Cihad kavramı daha çok “savaş” anlamında kullanılsa da bu kavram savaşla sınırlı değildir. Nefisle cihad, ilmî cihad, manevi cihad gibi birçok şubeleri vardır.


Nefisle cihada cihad-ı ekber denilmiştir. Rivayete göre Hz.Peygamber (a.s.m.) bir sefer dönüşü “Küçük cihaddan büyük cihada döndük” demiş ve bu büyük cihadın nefisle cihad olduğunu söylemiştir. (2)


Hz. Peygamber (asm.) Mekke döneminde savaş yapmamakla beraber cihaddan bir an bile geri kalmamıştır. Mekke döneminde savaş farz değildi, fakat cihad emredilmişti. (3)

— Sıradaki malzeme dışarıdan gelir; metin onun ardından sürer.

/-! ## State.homeWrite -/

@[simp] theorem State.homeWrite_rclk (s : State) (key pa : Nat) (bs : List Byte) : (s.homeWrite key pa bs).rclk = s.rclk := by
  induction bs generalizing s pa with
  | nil => rfl
  | cons b bs ih => exact (ih _ _).trans (State.homeSet_rclk s key pa b)
@[simp] theorem State.homeWrite_memdone (s : State) (key pa : Nat) (bs : List Byte) : (s.homeWrite key pa bs).memdone = s.memdone := by
  induction bs generalizing s pa with
  | nil => rfl
  | cons b bs ih => exact (ih _ _).trans (State.homeSet_memdone s key pa b)
@[simp] theorem State.homeWrite_caldone (s : State) (key pa : Nat) (bs : List Byte) : (s.homeWrite key pa bs).caldone = s.caldone := by
  induction bs generalizing s pa with
  | nil => rfl
  | cons b bs ih => exact (ih _ _).trans (State.homeSet_caldone s key pa b)
@[simp] theorem State.homeWrite_imgfail (s : State) (key pa : Nat) (bs : List Byte) : (s.homeWrite key pa bs).imgfail = s.imgfail := by
  induction bs generalizing s pa with
  | nil => rfl
  | cons b bs ih => exact (ih _ _).trans (State.homeSet_imgfail s key pa b)
@[simp] theorem State.homeWrite_ready (s : State) (key pa : Nat) (bs : List Byte) : (s.homeWrite key pa bs).ready = s.ready := by
  induction bs generalizing s pa with
  | nil => rfl
  | cons b bs ih => exact (ih _ _).trans (State.homeSet_ready s key pa b)
@[simp] theorem State.homeWrite_clparterr (s : State) (key pa : Nat) (bs : List Byte) : (s.homeWrite key pa bs).clparterr = s.clparterr := by
  induction bs generalizing s pa with
  | nil => rfl
  | cons b bs ih => exact (ih _ _).trans (State.homeSet_clparterr s key pa b)
@[simp] theorem State.homeWrite_pfBusy (s : State) (key pa : Nat) (bs : List Byte) : (s.homeWrite key pa bs).pfBusy = s.pfBusy := by
  induction bs generalizing s pa with
  | nil => rfl
  | cons b bs ih => exact (ih _ _).trans (State.homeSet_pfBusy s key pa b)
@[simp] theorem State.homeWrite_pfErr (s : State) (key pa : Nat) (bs : List Byte) : (s.homeWrite key pa bs).pfErr = s.pfErr := by
  induction bs generalizing s pa with
  | nil => rfl
  | cons b bs ih => exact (ih _ _).trans (State.homeSet_pfErr s key pa b)
@[simp] theorem State.homeWrite_pfWord (s : State) (key pa : Nat) (bs : List Byte) : (s.homeWrite key pa bs).pfWord = s.pfWord := by
  induction bs generalizing s pa with
  | nil => rfl
  | cons b bs ih => exact (ih _ _).trans (State.homeSet_pfWord s key pa b)
@[simp] theorem State.homeWrite_pfOps (s : State) (key pa : Nat) (bs : List Byte) : (s.homeWrite key pa bs).pfOps = s.pfOps := by
  induction bs generalizing s pa with
  | nil => rfl
  | cons b bs ih => exact (ih _ _).trans (State.homeSet_pfOps s key pa b)
@[simp] theorem State.homeWrite_teams (s : State) (key pa : Nat) (bs : List Byte) : (s.homeWrite key pa bs).teams = s.teams := by
  induction bs generalizing s pa with
  | nil => rfl
  | cons b bs ih => exact (ih _ _).trans (State.homeSet_teams s key pa b)
@[simp] theorem State.homeWrite_cores (s : State) (key pa : Nat) (bs : List Byte) : (s.homeWrite key pa bs).cores = s.cores := by
  induction bs generalizing s pa with
  | nil => rfl
  | cons b bs ih => exact (ih _ _).trans (State.homeSet_cores s key pa b)
@[simp] theorem State.homeWrite_clusters (s : State) (key pa : Nat) (bs : List Byte) : (s.homeWrite key pa bs).clusters = s.clusters := by
  induction bs generalizing s pa with
  | nil => rfl
  | cons b bs ih => exact (ih _ _).trans (State.homeSet_clusters s key pa b)
@[simp] theorem State.homeWrite_parts (s : State) (key pa : Nat) (bs : List Byte) : (s.homeWrite key pa bs).parts = s.parts := by
  induction bs generalizing s pa with
  | nil => rfl
  | cons b bs ih => exact (ih _ _).trans (State.homeSet_parts s key pa b)
@[simp] theorem State.homeWrite_paths (s : State) (key pa : Nat) (bs : List Byte) : (s.homeWrite key pa bs).paths = s.paths := by
  induction bs generalizing s pa with
  | nil => rfl
  | cons b bs ih => exact (ih _ _).trans (State.homeSet_paths s key pa b)
@[simp] theorem State.homeWrite_pathUpds (s : State) (key pa : Nat) (bs : List Byte) : (s.homeWrite key pa bs).pathUpds = s.pathUpds := by
  induction bs generalizing s pa with
  | nil => rfl
  | cons b bs ih => exact (ih _ _).trans (State.homeSet_pathUpds s key pa b)
@[simp] theorem State.homeWrite_handles (s : State) (key pa : Nat) (bs : List Byte) : (s.homeWrite key pa bs).handles = s.handles := by
  induction bs generalizing s pa with
  | nil => rfl
  | cons b bs ih => exact (ih _ _).trans (State.homeSet_handles s key pa b)
@[simp] theorem State.homeWrite_opt (s : State) (key pa : Nat) (bs : List Byte) : (s.homeWrite key pa bs).opt = s.opt := by
  induction bs generalizing s pa with
  | nil => rfl
  | cons b bs ih => exact (ih _ _).trans (State.homeSet_opt s key pa b)
@[simp] theorem State.homeWrite_units (s : State) (key pa : Nat) (bs : List Byte) : (s.homeWrite key pa bs).units = s.units := by
  induction bs generalizing s pa with
  | nil => rfl
  | cons b bs ih => exact (ih _ _).trans (State.homeSet_units s key pa b)
@[simp] theorem State.homeWrite_errcnt (s : State) (key pa : Nat) (bs : List Byte) : (s.homeWrite key pa bs).errcnt = s.errcnt := by
  induction bs generalizing s pa with
  | nil => rfl
  | cons b bs ih => exact (ih _ _).trans (State.homeSet_errcnt s key pa b)
@[simp] theorem State.homeWrite_ports (s : State) (key pa : Nat) (bs : List Byte) : (s.homeWrite key pa bs).ports = s.ports := by
  induction bs generalizing s pa with
  | nil => rfl
  | cons b bs ih => exact (ih _ _).trans (State.homeSet_ports s key pa b)
@[simp] theorem State.homeWrite_edges (s : State) (key pa : Nat) (bs : List Byte) : (s.homeWrite key pa bs).edges = s.edges := by
  induction bs generalizing s pa with
  | nil => rfl
  | cons b bs ih => exact (ih _ _).trans (State.homeSet_edges s key pa b)
@[simp] theorem State.homeWrite_slot (s : State) (key pa : Nat) (bs : List Byte) : (s.homeWrite key pa bs).slot = s.slot := by
  induction bs generalizing s pa with
  | nil => rfl
  | cons b bs ih => exact (ih _ _).trans (State.homeSet_slot s key pa b)
@[simp] theorem State.homeWrite_slotOk (s : State) (key pa : Nat) (bs : List Byte) : (s.homeWrite key pa bs).slotOk = s.slotOk := by
  induction bs generalizing s pa with
  | nil => rfl
  | cons b bs ih => exact (ih _ _).trans (State.homeSet_slotOk s key pa b)
@[simp] theorem State.homeWrite_runImage (s : State) (key pa : Nat) (bs : List Byte) : (s.homeWrite key pa bs).runImage = s.runImage := by
  induction bs generalizing s pa with
  | nil => rfl
  | cons b bs ih => exact (ih _ _).trans (State.homeSet_runImage s key pa b)
@[simp] theorem State.homeWrite_reefSeq (s : State) (key pa : Nat) (bs : List Byte) : (s.homeWrite key pa bs).reefSeq = s.reefSeq := by
  induction bs generalizing s pa with
  | nil => rfl
  | cons b bs ih => exact (ih _ _).trans (State.homeSet_reefSeq s key pa b)
@[simp] theorem State.homeWrite_reefLevels (s : State) (key pa : Nat) (bs : List Byte) : (s.homeWrite key pa bs).reefLevels = s.reefLevels := by
  induction bs generalizing s pa with
  | nil => rfl
  | cons b bs ih => exact (ih _ _).trans (State.homeSet_reefLevels s key pa b)
@[simp] theorem State.homeWrite_pathSeq (s : State) (key pa : Nat) (bs : List Byte) : (s.homeWrite key pa bs).pathSeq = s.pathSeq := by
  induction bs generalizing s pa with
  | nil => rfl
  | cons b bs ih => exact (ih _ _).trans (State.homeSet_pathSeq s key pa b)
@[simp] theorem State.homeWrite_eid (s : State) (key pa : Nat) (bs : List Byte) : (s.homeWrite key pa bs).eid = s.eid := by
  induction bs generalizing s pa with
  | nil => rfl
  | cons b bs ih => exact (ih _ _).trans (State.homeSet_eid s key pa b)
@[simp] theorem State.homeWrite_spdm (s : State) (key pa : Nat) (bs : List Byte) : (s.homeWrite key pa bs).spdm = s.spdm := by
  induction bs generalizing s pa with
  | nil => rfl
  | cons b bs ih => exact (ih _ _).trans (State.homeSet_spdm s key pa b)
@[simp] theorem State.homeWrite_cxlWidth (s : State) (key pa : Nat) (bs : List Byte) : (s.homeWrite key pa bs).cxlWidth = s.cxlWidth := by
  induction bs generalizing s pa with
  | nil => rfl
  | cons b bs ih => exact (ih _ _).trans (State.homeSet_cxlWidth s key pa b)
@[simp] theorem State.homeWrite_reqs (s : State) (key pa : Nat) (bs : List Byte) : (s.homeWrite key pa bs).reqs = s.reqs := by
  induction bs generalizing s pa with
  | nil => rfl
  | cons b bs ih => exact (ih _ _).trans (State.homeSet_reqs s key pa b)
@[simp] theorem State.homeWrite_nextTag (s : State) (key pa : Nat) (bs : List Byte) : (s.homeWrite key pa bs).nextTag = s.nextTag := by
  induction bs generalizing s pa with
  | nil => rfl
  | cons b bs ih => exact (ih _ _).trans (State.homeSet_nextTag s key pa b)
@[simp] theorem State.homeWrite_releases (s : State) (key pa : Nat) (bs : List Byte) : (s.homeWrite key pa bs).releases = s.releases := by
  induction bs generalizing s pa with
  | nil => rfl
  | cons b bs ih => exact (ih _ _).trans (State.homeSet_releases s key pa b)
@[simp] theorem State.homeWrite_marks (s : State) (key pa : Nat) (bs : List Byte) : (s.homeWrite key pa bs).marks = s.marks := by
  induction bs generalizing s pa with
  | nil => rfl
  | cons b bs ih => exact (ih _ _).trans (State.homeSet_marks s key pa b)
@[simp] theorem State.homeWrite_goneW (s : State) (key pa : Nat) (bs : List Byte) : (s.homeWrite key pa bs).goneW = s.goneW := by
  induction bs generalizing s pa with
  | nil => rfl
  | cons b bs ih => exact (ih _ _).trans (State.homeSet_goneW s key pa b)
@[simp] theorem State.homeWrite_lineSeq (s : State) (key pa : Nat) (bs : List Byte) : (s.homeWrite key pa bs).lineSeq = s.lineSeq := by
  induction bs generalizing s pa with
  | nil => rfl
  | cons b bs ih => exact (ih _ _).trans (State.homeSet_lineSeq s key pa b)
@[simp] theorem State.homeWrite_colls (s : State) (key pa : Nat) (bs : List Byte) : (s.homeWrite key pa bs).colls = s.colls := by
  induction bs generalizing s pa with
  | nil => rfl
  | cons b bs ih => exact (ih _ _).trans (State.homeSet_colls s key pa b)
@[simp] theorem State.homeWrite_srcs (s : State) (key pa : Nat) (bs : List Byte) : (s.homeWrite key pa bs).srcs = s.srcs := by
  induction bs generalizing s pa with
  | nil => rfl
  | cons b bs ih => exact (ih _ _).trans (State.homeSet_srcs s key pa b)
@[simp] theorem State.homeWrite_issuers (s : State) (key pa : Nat) (bs : List Byte) : (s.homeWrite key pa bs).issuers = s.issuers := by
  induction bs generalizing s pa with
  | nil => rfl
  | cons b bs ih => exact (ih _ _).trans (State.homeSet_issuers s key pa b)
@[simp] theorem State.homeWrite_invSeqs (s : State) (key pa : Nat) (bs : List Byte) : (s.homeWrite key pa bs).invSeqs = s.invSeqs := by
  induction bs generalizing s pa with
  | nil => rfl
  | cons b bs ih => exact (ih _ _).trans (State.homeSet_invSeqs s key pa b)
@[simp] theorem State.homeWrite_colDone (s : State) (key pa : Nat) (bs : List Byte) : (s.homeWrite key pa bs).colDone = s.colDone := by
  induction bs generalizing s pa with
  | nil => rfl
  | cons b bs ih => exact (ih _ _).trans (State.homeSet_colDone s key pa b)
@[simp] theorem State.homeWrite_collQ (s : State) (key pa : Nat) (bs : List Byte) : (s.homeWrite key pa bs).collQ = s.collQ := by
  induction bs generalizing s pa with
  | nil => rfl
  | cons b bs ih => exact (ih _ _).trans (State.homeSet_collQ s key pa b)
@[simp] theorem State.homeWrite_credits (s : State) (key pa : Nat) (bs : List Byte) : (s.homeWrite key pa bs).credits = s.credits := by
  induction bs generalizing s pa with
  | nil => rfl
  | cons b bs ih => exact (ih _ _).trans (State.homeSet_credits s key pa b)
@[simp] theorem State.homeWrite_keyNext (s : State) (key pa : Nat) (bs : List Byte) : (s.homeWrite key pa bs).keyNext = s.keyNext := by
  induction bs generalizing s pa with
  | nil => rfl
  | cons b bs ih => exact (ih _ _).trans (State.homeSet_keyNext s key pa b)
@[simp] theorem State.homeWrite_errs (s : State) (key pa : Nat) (bs : List Byte) : (s.homeWrite key pa bs).errs = s.errs := by
  induction bs generalizing s pa with
  | nil => rfl
  | cons b bs ih => exact (ih _ _).trans (State.homeSet_errs s key pa b)
@[simp] theorem State.homeWrite_agenda (s : State) (key pa : Nat) (bs : List Byte) : (s.homeWrite key pa bs).agenda = s.agenda := by
  induction bs generalizing s pa with
  | nil => rfl
  | cons b bs ih => exact (ih _ _).trans (State.homeSet_agenda s key pa b)
@[simp] theorem State.homeWrite_cur (s : State) (key pa : Nat) (bs : List Byte) : (s.homeWrite key pa bs).cur = s.cur := by
  induction bs generalizing s pa with
  | nil => rfl
  | cons b bs ih => exact (ih _ _).trans (State.homeSet_cur s key pa b)
@[simp] theorem State.homeWrite_out (s : State) (key pa : Nat) (bs : List Byte) : (s.homeWrite key pa bs).out = s.out := by
  induction bs generalizing s pa with
  | nil => rfl
  | cons b bs ih => exact (ih _ _).trans (State.homeSet_out s key pa b)
@[simp] theorem State.homeWrite_hostMem (s : State) (key pa : Nat) (bs : List Byte) : (s.homeWrite key pa bs).hostMem = s.hostMem := by
  induction bs generalizing s pa with
  | nil => rfl
  | cons b bs ih => exact (ih _ _).trans (State.homeSet_hostMem s key pa b)
@[simp] theorem State.homeWrite_free (s : State) (key pa : Nat) (bs : List Byte) : (s.homeWrite key pa bs).free = s.free := by
  induction bs generalizing s pa with
  | nil => rfl
  | cons b bs ih => exact (ih _ _).trans (State.homeSet_free s key pa b)
@[simp] theorem State.homeWrite_nextTid (s : State) (key pa : Nat) (bs : List Byte) : (s.homeWrite key pa bs).nextTid = s.nextTid := by
  induction bs generalizing s pa with
  | nil => rfl
  | cons b bs ih => exact (ih _ _).trans (State.homeSet_nextTid s key pa b)
@[simp] theorem State.homeWrite_nextOp (s : State) (key pa : Nat) (bs : List Byte) : (s.homeWrite key pa bs).nextOp = s.nextOp := by
  induction bs generalizing s pa with
  | nil => rfl
  | cons b bs ih => exact (ih _ _).trans (State.homeSet_nextOp s key pa b)
@[simp] theorem State.homeWrite_ticket (s : State) (key pa : Nat) (bs : List Byte) : (s.homeWrite key pa bs).ticket = s.ticket := by
  induction bs generalizing s pa with
  | nil => rfl
  | cons b bs ih => exact (ih _ _).trans (State.homeSet_ticket s key pa b)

Hz. Peygambere “Kâfirler ve münafıklarla cihad et!..” emri de cihad-savaş farklılığına işaret eder. (Tevbe, 73; Tahrim, 9) Zira, Hz. Peygamber kâfirlerle savaş yapmış, fakat münafıklara doğrudan kılıç çekmemiştir. Hz. Peygamberin onlarla cihadı, onları ikna ve ilzam etmek, haddi aşarlarsa had cezalarını uygulamak şeklinde olmuştur.


Cihad, cidal ve kıtal, birbirine yakın gibi görünürler ama aralarında belirgin farklar vardır. Kıtalde savaşmak, katledip öldürmek esastır. Cidal, bir üstünlük kavgası, menfaat çekişmesi, galibiyet mücadelesidir. Cihad ise gayret etmek, olanca gücünü ve kuvvetini sarf etmek mânâsına gelir. Fakat, cihatta bir şart var ki onu diğerlerinden net biçimde ayırır; bu şart, verilen mücadelenin, yapılan savaşın fisebilillah, yani Allah yolunda, Kur’an namına ve İslâm uğrunda olmasıdır. Savaş ve cidal ancak bu şartın gerçekleşmesi halinde cihat olurlar.


“Allah, mallarıyla, canlarıyla mücahede edenleri, derece bakımından oturanlardan üstün kılmıştır.” (Nisâ Suresi, 4:95)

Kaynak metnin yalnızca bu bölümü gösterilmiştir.